Segment Start: Data records

/-- A register as a read finds it. -/
def regView (src off : Nat) (s : State) : Word :=
  match off / 0x10000 with
  | 0x01 => rdSec off s
  | 0x02 => if off = R.FAB_REGION_STAT then regionView s else s.reg off
  | 0x03 =>
    let t := copyOf off 0x30000 0x1000
    if t < 4 ∧ off % 0x800 = 0x44 ∧ off % 0x1000 / 0x800 = s.ingCtx t then setBits (s.reg off) 26 24 (s.queueWait t)
    else if t < 4 ∧ off % 0x800 = 0x58 then setBits (s.reg off) 31 16 (getBits (s.reg off) 31 16 % ringSize (getBits (s.reg off) 3 0) 1 12)
    else s.reg off
  | 0x05 =>
    let t := copyOf off 0x30000 0x1000
    if 36 ≤ t ∧ t < 40 ∧ off % 0x800 = 0x6C then setBits (s.reg off) 2 0 (min 7 ((s.anaRun t).bq.filter (fun e => !(s.anaRun t).reads e.slot)).length) else s.reg off
  | 0x06 | 0x07 =>
    let l := copyOf off 0x60000 0x400
    if 0x78000 ≤ off then (if off = R.LNK_REFSTAT then setBits (s.reg off) 0 0 (getBits (s.reg R.PWR_PLL) 5 5) else s.reg off)
    else if off = R.LNK_SLIP l then setBits (s.reg off) 20 16 (s.slipWidth l)
    else if off = R.LNK_STAT l then s.statView l
    else if off = R.LNK_RXEQ l then s.rxeqView l
    else s.reg off
  | 0x0A =>
    if off = R.SDI_GLK_STAT then setBits (s.reg off) 31 31 (if s.bit F.PWR_PLL.LOCK 6 && !s.on F.SDI_GLK_STAT.HOLDOVER then 1 else 0)
    else s.reg off
  | 0x0B => if off = R.VCE_STAT then vceView s else s.reg off
  | 0x12 => if off = R.ETH_QP_STAT then s.qpStat else s.reg off
  | 0x14 => if off = R.TIM_SLEW then slewView s else s.reg off
  | 0x16 => if off = R.PWR_KETTLE then kettleView s else s.reg off
  | 0x18 =>
    if off = R.EVT_STAT then evtView s
    else if off = R.EVT_POST_DATA_LO then rdEvtPostData src false s
    else if off = R.EVT_POST_DATA_HI then rdEvtPostData src true s
    else s.reg off
  | 0x1A => if off = R.CPU_IRQ_STAT then irqView s else s.reg off
  | 0x1B => if off = R.GPIO_IN then gpioInView s else s.reg off
  | _ => s.reg off

/-- The RC fields of a register clear (R6, R7). The low and high marks of the caddy begin again from the present count. -/
def State.clearRc (s : State) (off : Nat) : State :=
  match regDefAt off with
  | none => s
  | some d =>
    if d.fields.all (fun f => f.acc != .rc) then s else
      let s := s.wreg off (d.fields.foldl (fun w f => if f.acc = .rc then w &&& ~~~(fmask f.hi f.lo) else w) (s.reg off))
      if off = R.CAD_FREE then s.put F.CAD_FREE.LOW (s.get F.CAD_FREE.FREE)
      else if 0x100100 ≤ off ∧ off < 0x100180 ∧ off % 0x10 = 8 then
        let c := copyOf off 0x100100 0x10
        s.put (F.CAD_CL_HELD.PEAK c) (s.get (F.CAD_CL_HELD.HELD c))
      else if 0xF0100 ≤ off ∧ off < 0xF0300 ∧ off % 0x10 = 0xC then
        let c := copyOf off 0xF0100 0x10
        s.setClient c { s.client c with reported := false }
      else s

/-- A read of a plain register: its value, and its RC fields clear. -/
def rdPlain (src off : Nat) (s : State) : Word × State := (regView src off s, s.clearRc off)

def rdTile (src off : Nat) (s : State) : Word × State :=
  match ixPort off with
  | some x => x.read s
  | none =>
    let t := copyOf off 0x30000 0x1000
    let c := off % 0x1000 / 0x800
    if t < 4 ∧ off = R.ING_SEQ_LO t c then rdIngSeqLo t c s
    else if tileKind t = .pat ∧ off = R.PAT_SEQ_LO (t - 34) c then rdPatSeqLo (t - 34) c s
    else rdPlain src off s

def rdScp (src off : Nat) (s : State) : Word × State :=
  let p := copyOf off 0x90000 0x1000
  if off = R.SCP_BMEM_DATA p then rdScpBmem p s
  else if off = R.SCP_TFILE_DATA p then rdScpTfile p s
  else rdPlain src off s

def rdTim (src off : Nat) (s : State) : Word × State :=
  if off = R.TIM_NOW_NS then rdTimNowNs s
  else if 0x140300 ≤ off ∧ off % 0x10 = 0 then rdCapNs (copyOf off 0x140300 0x10) s
  else rdPlain src off s

def rdAud (src off : Nat) (s : State) : Word × State :=
  let n := copyOf off 0x150100 0x80
  if 0x150100 ≤ off ∧ off < 0x150800 ∧ off = R.AUD_P_FRAME_LO n then rdAudFrameLo n s else rdPlain src off s

def rdPwr (src off : Nat) (s : State) : Word × State :=
  if 0x160800 ≤ off ∧ off % 8 = 0 then rdPwrDresLo (copyOf off 0x160800 8) s
  else if 0x160400 ≤ off ∧ off < 0x160800 ∧ off % 8 = 0 then rdPwrSresLo (copyOf off 0x160400 8) s
  else rdPlain src off s

/-- A read that reaches its register: its value, and what reading does. -/
def regRead (src off : Nat) (s : State) : Word × State :=
  match off / 0x10000 with
  | 0x03 | 0x04 | 0x05 => rdTile src off s
  | 0x09 => rdScp src off s
  | 0x14 => rdTim src off s
  | 0x15 => rdAud src off s
  | 0x16 => rdPwr src off s
  | 0x18 => if off = R.EVT_LAST_LO then rdEvtLastLo s else rdPlain src off s
  | _ => rdPlain src off s

/-! ### The bus -/

/-- A write at a window offset; `word` says that it is a 32-bit access. -/
def State.busWrite (s : State) (src off : Nat) (word : Bool) (v : Word) : State :=
  if off % 4 ≠ 0 ∨ !word ∨ !implemented off then s else s.guardWrite off (regWrite src off v)

/-- A read at a window offset. -/
def State.busRead (s : State) (src off : Nat) (word : Bool) : Word × State :=
  if off % 4 ≠ 0 ∨ !word ∨ !implemented off then (0, s) else s.guardRead off (regRead src off)

def execRegisterWrite (off : Nat) (v : Word) (word : Bool) (src : Nat) (s : State) : Host.Outcome State Fault Refusal :=
  s.running (s.busWrite src off word v)

def execReadClearField (off : Nat) (word : Bool) (src : Nat) (s : State) : Host.Outcome State Fault Refusal :=
  s.running (State.answer (s.busRead src off word))

/-! ### REG_READ and REG_WRITE (R427) -/

def State.busReads (s : State) (src : Nat) : Nat → Nat → List Byte × State
  | _, 0 => ([], s)
  | off, n + 1 =>
    let (w, s) := s.busRead src off true
    let (r, s) := s.busReads src (off + 4) n
    (leBytes 4 w.toNat ++ r, s)

def State.busWrites (s : State) (src : Nat) : Nat → List (List Byte) → State
  | _, [] => s
  | off, b :: r => (s.busWrite src off true (BitVec.ofNat 32 (leNat b))).busWrites src (off + 4) r

def doRegRead (c : CcpCmd) (s : State) : State :=
  let (b, s) := s.busReads srcCcp (c.f 0x20 4) (c.f 0x24 2)
  s.answerHost c b 0

def doRegWrite (data : List Byte) (c : CcpCmd) (s : State) : State :=
  let n := c.f 0x24 2
  match s.hostRead c 0 (4 * n) data with
  | (.error e, s) => s.cmdError c e
  | (.ok b, s) => (s.busWrites srcCcp (c.f 0x20 4) (chunks 4 (padTo (4 * n) b))).finish c 0 0

def execRegRead (q : Fin 65) (cid : Half) (s : State) : Host.Outcome State Fault Refusal := s.running (s.perform q cid.toNat 0x86 doRegRead)

def execRegWrite (q : Fin 65) (cid : Half) (data : List Byte) (s : State) : Host.Outcome State Fault Refusal :=
  s.running (s.perform q cid.toNat 0x87 (doRegWrite data))

end Sys2Proof.Machine
end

Segment End: Data records

Produce a word-for-word copy of everything above from the line holding "def State.busWrites (s" down to the line holding "match s.hostRead c 0 (4 * n) data with", with both of those lines kept.

def State.busWrites (s : State) (src : Nat) : Nat → List (List Byte) → State
  | _, [] => s
  | off, b :: r => (s.busWrite src off true (BitVec.ofNat 32 (leNat b))).busWrites src (off + 4) r

def doRegRead (c : CcpCmd) (s : State) : State :=
  let (b, s) := s.busReads srcCcp (c.f 0x20 4) (c.f 0x24 2)
  s.answerHost c b 0

def doRegWrite (data : List Byte) (c : CcpCmd) (s : State) : State :=
  let n := c.f 0x24 2
  match s.hostRead c 0 (4 * n) data with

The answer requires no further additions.